Since the worst of the equity selloff, we have seen credit valuations stabilize, although at wider levels. Investors have start picking away at their favourite bonds at more attractive levels. In the grand scheme of things, generic credit spreads are now back to levels that are consistent with moderate economic growth. Figure 2 shows the credit spread on the Markit CDX Investment Grade 5y Index, a tradable index of credit default swaps, with the grey line showing the current level of the index. Outside of periods of great market stress (2015/2016 oil mini-recession, 2018 “Long way From Neutral” Fed mistake and 2020 Covid Crisis), the CDX index typically doesn’t widen to much more than 70bps. Therefore, barring a more material change to growth expectations and with that interest rates, it feels like this repricing is in its late stages.
With credit spreads widening and interest rate increasing, there was nowhere to hide this past month. While our duration was low (as low as 2.2 years throughout the month, before we monetized some hedges), it wasn’t enough to offset close to 40bps of rate increases across the board.
About 35% of our portfolio exposure is floating rates, and with rate hikes expected shortly, we should see an increase in overall portfolio yield (currently 3%) over the coming months. We don’t have any concerns about recession or an escalation in defaults, so we are staying the course; our credit quality remains good (BBB average) and we are mindful of liquidity and duration going into what should be an interesting year.
As NACO is a credit focused fund, returns were obviously under pressure in January as credit spreads widened. We took advantage of the selloff to deploy a bit of capital, increasing leverage by 0.2x to 1.2x. Additionally, we reduced overall duration in the fund to 1.7 years (from 2.7) by layering floating rate exposure to about 25% of the Core portfolio.
We would like to remind investors that mark-to market losses from leverage in fixed income is not the same as leverage in equities. Barring a default, which is extremely rare in investment grade bonds, mark-to-market losses tend to be mean reverting, as bond prices gravitate back towards $100 as they get closer to maturity. Thus, while the recent selloff marks a compelling entry point for new investors, existing investors shouldn’t fret, as new investments and the “pull to par” in our portfolio enhance the running yield (5.5%), boding well for the balance of the year.

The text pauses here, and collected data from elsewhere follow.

-- ==== Sys2Proof/Machine/FramesHeard.lean ====
section
/-! DEFINITION. The frames heard on the floor link: the family hold list's own rules (R160, R161), and one meaning for
each kind of frame. -/

namespace Sys2Proof.Machine

/-- A HOLD heard (R160). -/
def Blocks.holdHeard (c : Ctx) (b : Blocks) (family lot raiser : Nat) : Blocks :=
  match b.family.entry? family lot with
  | some e =>
    if e.isLocal then b
    else b.modFamily (fun f => { f with entries := f.entries.map (fun e =>
      if e.family == family && e.lot == lot then { e with state := .confirmed, raiser := raiser, time := c.now } else e) })
  | none =>
    if b.family.entries.length < Config.familyCapacity then b.storeEntry c ⟨family, lot, raiser, false, .confirmed, c.now, false⟩
    else b.refuseEntry c

/-- A CLEAR heard (R161). -/
def Blocks.clearHeard (c : Ctx) (b : Blocks) (family lot : Nat) : Blocks :=
  match b.family.entry? family lot with
  | some e => if e.isLocal then b else b.removeEntry c family lot
  | none => b

/-- An ACCEPT heard (R74). -/
def Blocks.acceptHeard (c : Ctx) (b : Blocks) (src lot offerer : Nat) : Blocks :=
  match b.lot? lot with
  | some r =>
    if offerer == c.own && r.state == .awarded && r.peer == some src && !r.held then
      ((b.leaveAwarded lot).modLot lot (fun r => { r with state := .outbound, deadline := none })).note (.lotOut lot src)
    else b
  | none => b

/-- A TAKE heard (R77). -/
def Blocks.takeHeard (c : Ctx) (b : Blocks) (src lot offerer : Nat) : Blocks :=
  match b.lot? lot with
  | some r => if offerer == c.own && r.takenBy src then b.takenAway c lot src else b
  | none => b

/-- A DECLINE heard (R79). -/
def Blocks.declineHeard (c : Ctx) (b : Blocks) (src lot offerer : Nat) : Blocks :=
  match b.lot? lot with
  | some r =>
    if offerer == c.own && r.state == .outbound && r.peer == some src then
      (b.unsuccessful c lot).note (.lotDeclined lot src)
    else b
  | none => b

/-- A RECALL heard (R81). -/
def Blocks.recallHeard (c : Ctx) (b : Blocks) (src lot winner : Nat) : Blocks :=
  match b.lot? lot with
  | some r =>
    if winner != c.own then b
    else if r.state.isInbound then (if r.peer == some src then b.cancelArrival c lot .recalled else b)
    else if r.takenFrom == some src then b.answerDue lot .take src
    else b
  | none => b

/-- An OFFER heard: the dispatch unit judges it on the table as it stands, then the custody unit acts (R47, R82). -/
def Blocks.offerHeard (c : Ctx) (b : Blocks) (src : Nat) (o : OfferFields) : Blocks :=
  (b.judgeOffer c src o).custodyOffer c src o.lot

/-- An OBJECT heard: the release unit, then, for reason DUPLICATE, the custody unit (R83, R176). R176 lets the two take it in
either order; with this one the window ends with cause OBJECTION and a retry time (DESIGN CHOICE, log 54). -/
def Blocks.objectHeard (c : Ctx) (b : Blocks) (src lot : Nat) (reason : ObjectReason) (objected : Nat) : Blocks :=
  let b := b.releaseObject c src lot reason objected
  if reason == .duplicate then b.custodyObject c src lot else b

/-! ## The meanings -/

/-- HOLD_HEARD (R160). -/
def execHoldHeard (src family lot raiser : Nat) (s : State) : Host.Outcome State Fault Refusal :=
  .next (s.hear src (.hold family lot raiser) (fun c b => b.holdHeard c family lot raiser))

/-- CLEAR_HEARD (R161). -/
def execClearHeard (src family lot raiser : Nat) (s : State) : Host.Outcome State Fault Refusal :=
  .next (s.hear src (.clear family lot raiser) (fun c b => b.clearHeard c family lot))

/-- OBJECT_HEARD (R83, R176). -/
def execObjectHeard (src lot reason objected : Nat) (s : State) : Host.Outcome State Fault Refusal :=
  .next (s.hear src (.object lot reason objected) (fun c b => b.objectHeard c src lot (objectReasonOf reason) objected))

/-- AWARD_HEARD (R59). -/
def execAwardHeard (src lot winner : Nat) (s : State) : Host.Outcome State Fault Refusal :=
  .next (s.hear src (.award lot winner) (fun c b => b.judgeAward c src lot winner))

/-- DOSSIER_HEARD (R71, R72). -/
def execDossierHeard (src : Nat) (segment : DossierSegment) (s : State) : Host.Outcome State Fault Refusal :=
  .next (s.hear src (.dossier segment) (fun c b => b.collect c src segment))

/-- ACCEPT_HEARD (R74). -/
def execAcceptHeard (src lot offerer : Nat) (s : State) : Host.Outcome State Fault Refusal :=
  .next (s.hear src (.accept lot offerer) (fun c b => b.acceptHeard c src lot offerer))

/-- TAKE_HEARD (R77). -/
def execTakeHeard (src lot offerer : Nat) (s : State) : Host.Outcome State Fault Refusal :=
  .next (s.hear src (.take lot offerer) (fun c b => b.takeHeard c src lot offerer))

/-- DECLINE_HEARD (R79). -/
def execDeclineHeard (src lot offerer : Nat) (s : State) : Host.Outcome State Fault Refusal :=
  .next (s.hear src (.decline lot offerer) (fun c b => b.declineHeard c src lot offerer))

/-- RECALL_HEARD (R81). -/
def execRecallHeard (src lot winner : Nat) (s : State) : Host.Outcome State Fault Refusal :=
  .next (s.hear src (.recall lot winner) (fun c b => b.recallHeard c src lot winner))

/-- OFFER_HEARD (R47, R48, R82). -/
def execOfferHeard (src : Nat) (offer : OfferFields) (s : State) : Host.Outcome State Fault Refusal :=
  .next (s.hear src (.offer offer) (fun c b => b.offerHeard c src offer))

/-- BID_HEARD (R58, R60). -/
def execBidHeard (src lot offerer cost : Nat) (s : State) : Host.Outcome State Fault Refusal :=
  .next (s.hear src (.bid lot offerer cost) (fun c b => b.judgeBid c src lot offerer cost))

/-- ROLLCALL_HEARD (R166). -/
def execRollcallHeard (src : Nat) (s : State) : Host.Outcome State Fault Refusal :=
  .next (s.hear src .rollcall (fun _ b => b.startCursor))

/-- INTENT_HEARD (R175). -/
def execIntentHeard (src lot family : Nat) (s : State) : Host.Outcome State Fault Refusal :=
  .next (s.hear src (.intent lot family) (fun c b => b.judgeIntent c src lot family))

/-- SHIPPED_HEARD (R179). -/
def execShippedHeard (src lot family good : Nat) (s : State) : Host.Outcome State Fault Refusal :=
  .next (s.hear src (.shipped lot family good) (fun c b => b.judgeShipped c src lot))

/-- DISPOSE_HEARD (R153). -/
def execDisposeHeard (src lot kind disposition requester : Nat) (s : State) : Host.Outcome State Fault Refusal :=
  .next (s.hear src (.dispose lot kind disposition requester) (fun c b =>
    match holdKindOfCode kind, dispositionOfCode disposition with
    | some k, some d => b.disposeHeard c src lot k d
    | _, _ => b))

/-- DISPOSED_HEARD (R154). -/
def execDisposedHeard (src lot kind result requester : Nat) (s : State) : Host.Outcome State Fault Refusal :=
  .next (s.hear src (.disposed lot kind result requester) (fun c b =>
    match holdKindOfCode kind, replyCodeOf result with
    | some k, some code => b.disposedHeard c lot k code requester
    | _, _ => b))

end Sys2Proof.Machine
end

As the Credit Opportunities is a credit focused fund, returns were obviously under pressure in January, as credit spreads widened. To further mitigate interest rate risk, we reduced overall duration in the fund to 1.6 years (from 2.5) by layering floating rate exposure to about 28% of the Core portfolio.
While the recent selloff marks an interesting entry point for new investors, existing investors shouldn’t fret, as new investments and the “pull to par” in our portfolio enhance the running yield (6.7%), which should bode well for the balance of the year.
We are pleased to welcome Nick Warwick, who is on the fixed income team as an Associate Portfolio Manager (pending regulatory approval). Nick brings more than 10 years of experience in fixed income sales and credit research.
Until next month,
Mark & Etienne and now Nick
1 All Ninepoint Diversified Bond Fund returns and fund details are a) based on Series F units; b) net of fees; c) annualized if period is greater than one year; d) as at January 31, 2022 1 All Ninepoint Credit Income Opportunities Fund returns and fund details are a) based on Class F units (closed to subscriptions); b) net of fees; c) annualized if period is greater than one year; d) as at January 31, 2022.